Профессору дела нет до страданий девиц заграничных. Ему есть дело до книг
умных, познавательных, с чертежами, да разрезами, на то он и профессор. И рад
ему Колин друг, иначе кто бы раскупал всю эту физику, химию, да биологию.
"А нет ли у тебя, дружок, чего-нибудь новенького, - спросит ласково
профессор, - идей там или открытий?" А приказчик уже тут как тут. "Есть, Ваше
благородие, как же не быть, - юлит он и чуть не танцует. - Вот изволите-с
посмотреть сочиненьице мистера Дарвина о том, что все мы от обезьян в свое
время произошли." Поморщится профессор. Времена то неспокойные. Припрется
урядник, уцепится за книжонку, да спросит вкрадчиво: "Это что ж выходит, и наш
государь император от обезьяны произошел?" Мистеру Дарвину то что, ему в своей
Англии туманно и спокойно.

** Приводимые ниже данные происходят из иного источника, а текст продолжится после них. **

/-- The tweak of a reserved-region line that programs reach (R84, R112): these lines lie behind the page-map area, which has at most
2^30 lines (R82). The line of page-map entries 8n to 8n + 7 has index n (log 92). -/
def resvTweak (n : Nat) : Nat := tweakOf 0 (2 ^ 30 + n) 0 3
def mapTweak (n : Nat) : Nat := tweakOf 0 n 0 3

/-- The data of a stored line under a key and tweak. -/
def DLine.open (x : DLine) (key : BitVec 512) (tweak : Nat) : LineData :=
  match x.kind with
  | .zero => 0
  | _ => if x.key = key ∧ x.tweak = tweak then x.data else reopened x.data x.key x.tweak key tweak

/-- Read and write a reserved-region line under key ID 0 (R84). -/
def Dev.resvGet (d : Dev) (n : Nat) : LineData := (mgetD d.mem.resv n {}).open d.key0 (resvTweak n)
def Dev.resvPut (d : Dev) (n : Nat) (x : LineData) : Dev :=
  d.onMem fun m => { m with resv := mput m.resv {} n { kind := .data, key := d.key0, tweak := resvTweak n, data := x } }

/-- The page-map line of entries 8n to 8n + 7 as it stands in DRAM (R83, R84). -/
def Dev.mapStored (d : Dev) (n : Nat) : DLine :=
  { kind := .data, key := d.key0, tweak := mapTweak n,
    data := BitVec.ofNat 512 (((List.range 8).map fun i => (mgetD d.pages.area (8 * n + i) freshEntry).toNat * 2 ^ (64 * i)).sum) }

end Sys2Proof.Machine
end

А за его безбожные измышления профессора к
политическим причислят и в тюрьму, да на каторгу. И точно известно, что не
декабрист он, не поедет за ним ни жена, ни кухарка, ни даже конюх, которому
профессор кажну субботу пятак отваливал.
"А может, дружок, у тебя что-то наше имеется, родственное?" Приказчик еще
радостнее пляшет, куда там солисту императорского балета. "Вот, Ваше
благородие, - поет, - господин Менделеев все, что ни на есть, элементы
химически в таблицу выстроил. Или, еще лучше, самая новая геометрия от
господина Лобачевского Николая... э-э-э... Ну да неважно. Не глядите-с, что
книжица не объемиста. Идей и открытий в ней немеряно." Хмурится профессор
недоверчиво. "Геометрия? Новая? - спрашивает. - Да возможно ли?" Приказчик то
в левый глаз заглядывает, то в правое ухо шепчет: "Так точно-с, только что из
типографии." Подумал, подумал профессор, да и согласился. Он вишь до такой
степени ученый был, что не спалось ему совершенно, если на ночь не прочитает
лемму какую или формулу заковыристую не увидит.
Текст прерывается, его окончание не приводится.